- Interactive map of Ouallam
- Country: Niger
- Region: Tillabéri Region
- Department: Ouallam

Area
- • Commune: 648 sq mi (1,679 km^{2})

Population (2012 census)
- • Commune: 68,191
- • Density: 105.2/sq mi (40.61/km^{2})
- • Urban: 10,594
- Time zone: UTC+1 (WAT)

= Ouallam =

Ouallam is a town around 90 km north of Niamey in southwestern Niger. It is the capital of Ouallam Department, one of four departments in the Tillabéri Region.

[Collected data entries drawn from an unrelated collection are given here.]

/-- Every effect keeps the sweep list and the store those of the members. -/
theorem Effect.books {m n : Part} (h : Effect m n) (hm : m.Books) (hkeys : m.KeysTrue) : n.Books := by
  cases h
  case routine h => exact h.books hm hkeys.1
  case beginLoad | loadStop | loadProfile | loadClass | finishLoad | startRoute | endSecond =>
    exact ⟨hm.sweeps, hm.stores⟩
  case loadMember hfree => exact hm.fill (Directory.freePosition_set hfree).2 rfl rfl
  case clearRoute | coldStart => exact Part.books_empty rfl rfl rfl
  case beginUpload =>
    have hformed := (formOrder_sameBooks m).books hm
    exact ⟨hformed.sweeps, hformed.stores⟩
  case endRoute =>
    have hended := endRoute_books hm
    exact ⟨hended.sweeps, hended.stores⟩
  case skipSweep hhead => exact hm.skipHead hkeys hhead
  case confirmBatch b _ _ =>
    exact (((setItems_sameBooks ..).trans (retire_sameBooks ..)).trans (finishUpload_sameBooks _)).books hm
  case completeTelegram e _ =>
    have hfree : Part.Books { m with intake := { m.intake with eval := none } } := ⟨hm.sweeps, hm.stores⟩
    have hheard := hear_books hfree hkeys e.queued
    unfold Part.completeTelegram
    dsimp only
    split_ifs
    · exact ⟨hm.sweeps, hm.stores⟩
    · exact ⟨hheard.sweeps, hheard.stores⟩

/-- Settles O9: every effect keeps the sweep list and the store those of the members, and the keys in their sets. -/
theorem sweepListAndStoreStayTrue : Obligations.SweepListAndStoreStayTrue := by
  intro s t hkeys hsweep hstore h
  obtain ⟨hkeys, hbooks⟩ : t.part.KeysTrue ∧ t.part.Books :=
    step_keeps (P := fun m => m.KeysTrue ∧ m.Books)
      (fun _ _ hsame hm => ⟨keysTrue_of_sameBlocks hsame hm.1, (sameBooks_of_sameBlocks hsame).books hm.2⟩)
      (fun _ _ heffect hm => ⟨heffect.keysTrue hm.1, heffect.books hm.2 hm.1⟩) h
      ⟨hkeys, (Part.books_iff hkeys).mpr ⟨hsweep, hstore⟩⟩
  exact (Part.books_iff hkeys).mp hbooks

end Sys2Proof.Machine
end

section
/-! SUPPORT. The requests of stops and the sweep list, and a linger timer's expiry (R111 to R113, R116 to R118, R122). -/

namespace Sys2Proof.Machine

/-- Settles O10: every effect keeps stops, slots, timers and opening order in agreement. -/
theorem slotsStayTrue : Obligations.SlotsStayTrue := fun _ _ hs h =>
  Part.slotsTrue_iff.mpr (step_agree (Part.slotsTrue_iff.mp hs) h)

theorem Part.held_eq_false {m : Part} (h : m.tamper.stalled = false ∨ m.tamper.pass = true) : m.held = false := by
  obtain h | h := h <;> simp [Part.held, h]

theorem stopOf_length {body : List Byte} {n : Nat} (h : stopOf body = some n) : body.length + 2 ≤ 64 := by
  unfold stopOf at h
  split_ifs at h with hlength
  omega

theorem closeStopOf_length {body : List Byte} {e : Nat × Option CloseMode} (h : closeStopOf body = some e) :
    body.length + 2 ≤ 64 := by
  unfold closeStopOf at h
  split_ifs at h with hlength
  omega

/-! OPEN STOP -/

/-- The free slot is the lowest that no stop holds (R112). -/
theorem Stops.freeSlot_eq_some {u : Stops} {i : Fin 4} (hfree : u.slots[i].stop = none)
    (hlower : ∀ j : Fin 4, j < i → u.slots[j].stop ≠ none) : u.freeSlot = some i := by
  have hfirst : (List.finRange 4).find? (fun i => u.slots[i].stop.isNone) = some i := by
    refine List.find?_eq_some_iff_getElem.mpr ⟨Option.isNone_iff_eq_none.mpr hfree, i, by simp, by simp, fun j hj => ?_⟩
    simpa [Option.isSome_iff_ne_none] using hlower ⟨j, hj.trans i.isLt⟩ hj
  exact hfirst

theorem Stops.freeSlot_eq_none {u : Stops} (h : ∀ i : Fin 4, u.slots[i].stop ≠ none) : u.freeSlot = none :=
  List.find?_eq_none.mpr fun i _ => by simpa using h i

section OpenStop

variable {body : List Byte} {n : Nat} {m : Part} (hstate : m.route.state = .running) (hheld : m.held = false)
  (hbody : stopOf body = some n)

include hstate hheld hbody

theorem serveOpenStop_notFound (h : m.stop n = none) (tag : Byte) :
    serveOpenStop tag body m = m.answer .cab tag .notFound .none := by
  simp only [serveOpenStop, hstate, hheld, hbody, h]
  rfl
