/-- 41_arithmetic.md R81. -/
def Obligations.AddlRegRegAddsRegisters : Prop :=
  ∀ (r1 r2 : RegField) (bit16 : BitVec 1) (imm : Imm16) (s : State),
    decode (wordOf 1 r1 r2 bit16 imm) = .addlRegReg r1 r2 ∧
    (∀ a b, Names r1 a → Names r2 b →
      exec (.addlRegReg r1 r2) s =
        .next { s with x := s.x.set b (BitVec.ofNat 32 ((s.x.get a).toNat + (s.x.get b).toNat)), pc := s.pc + 4 }) ∧
    (16 ≤ r1.toNat → exec (.addlRegReg r1 r2) s = .next { s with status := .fault (.registerIndex r1) }) ∧
    (r1.toNat < 16 → 16 ≤ r2.toNat →
      exec (.addlRegReg r1 r2) s = .next { s with status := .fault (.registerIndex r2) })

/-- 41_arithmetic.md R82. The addend is zero-extended (D3). -/
def Obligations.AddlImmRegAddsImmediate : Prop :=
  ∀ (r1 r2 : RegField) (bit16 : BitVec 1) (imm : Imm16) (s : State),
    decode (wordOf 2 r1 r2 bit16 imm) = .addlImmReg r1 imm ∧
    (∀ a, Names r1 a →
      exec (.addlImmReg r1 imm) s =
        .next { s with x := s.x.set a (BitVec.ofNat 32 ((s.x.get a).toNat + imm.toNat)), pc := s.pc + 4 }) ∧
    (16 ≤ r1.toNat → exec (.addlImmReg r1 imm) s = .next { s with status := .fault (.registerIndex r1) })

/-- 41_arithmetic.md R83, and R79's remark that the low 32 bits are the same for signed and unsigned operands. -/
def Obligations.ImullKeepsLowProduct : Prop :=
  ∀ (r1 r2 : RegField) (bit16 : BitVec 1) (imm : Imm16) (s : State),
    decode (wordOf 3 r1 r2 bit16 imm) = .imull r1 r2 ∧
    (∀ a b, Names r1 a → Names r2 b →
      exec (.imull r1 r2) s =
        .next { s with x := s.x.set b (BitVec.ofInt 32 ((s.x.get b).toInt * (s.x.get a).toInt)), pc := s.pc + 4 } ∧
      exec (.imull r1 r2) s =
        .next { s with x := s.x.set b (BitVec.ofNat 32 ((s.x.get b).toNat * (s.x.get a).toNat)), pc := s.pc + 4 }) ∧
    (16 ≤ r1.toNat → exec (.imull r1 r2) s = .next { s with status := .fault (.registerIndex r1) }) ∧
    (r1.toNat < 16 → 16 ≤ r2.toNat → exec (.imull r1 r2) s = .next { s with status := .fault (.registerIndex r2) })

/-- 41_arithmetic.md R84. -/
def Obligations.ShrlHalvesUnsigned : Prop :=
  ∀ (r1 r2 : RegField) (bit16 : BitVec 1) (imm : Imm16) (s : State),
    decode (wordOf 4 r1 r2 bit16 imm) = .shrl r1 ∧
    (∀ a, Names r1 a →
      exec (.shrl r1) s = .next { s with x := s.x.set a (BitVec.ofNat 32 ((s.x.get a).toNat / 2)), pc := s.pc + 4 }) ∧
    (16 ≤ r1.toNat → exec (.shrl r1) s = .next { s with status := .fault (.registerIndex r1) })

/-! ### Data movement (42_data_movement.md). Opcode numbers D1; faults D5, D6, D7. -/

/-- 42_data_movement.md R85. -/
def Obligations.MovlRegRegCopies : Prop :=
  ∀ (r1 r2 : RegField) (bit16 : BitVec 1) (imm : Imm16) (s : State),
    decode (wordOf 5 r1 r2 bit16 imm) = .movlRegReg r1 r2 ∧
    (∀ a b, Names r1 a → Names r2 b →
      exec (.movlRegReg r1 r2) s = .next { s with x := s.x.set b (s.x.get a), pc := s.pc + 4 }) ∧
    (16 ≤ r1.toNat → exec (.movlRegReg r1 r2) s = .next { s with status := .fault (.registerIndex r1) }) ∧
    (r1.toNat < 16 → 16 ≤ r2.toNat →
      exec (.movlRegReg r1 r2) s = .next { s with status := .fault (.registerIndex r2) })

In 2013 it had a population of 68,191.

==Culture==
Historically centered in the lands of the Djerma people, Ouallam has important minorities of rural and urban Tuareg and Fula peoples. It is the main town of the rocky Sahel highlands called the Zarmaganda plateau, and is one of the traditional homes of the Djerma people and one of the places in which they coalesced as an ethnicity in the 15th and 16th centuries. The area had been along an important trade route to the Aïr Mountains, used by the Songhay Empire, and was later controlled by a series of Tuareg confederations.

==Agricultural center==
Ouallam, on a main road to Niamey, is situated in an agricultural region which, although drier than areas further south and west, is a center for livestock (cattle—both sedentary and semi-nomadic, goats), as well as grain agriculture (millet and sorghum). A market center, the town is also home to an agricultural research center of the INRAN (Institut National de Recherches Agronomiques du Niger—the National Institute of Agricultural Research, Niger.)

==Intercommunal violence==
In late 2008, the nearby village of Siwili was the scene of intercommunal violence, purportedly over accusations of theft of domestic animals.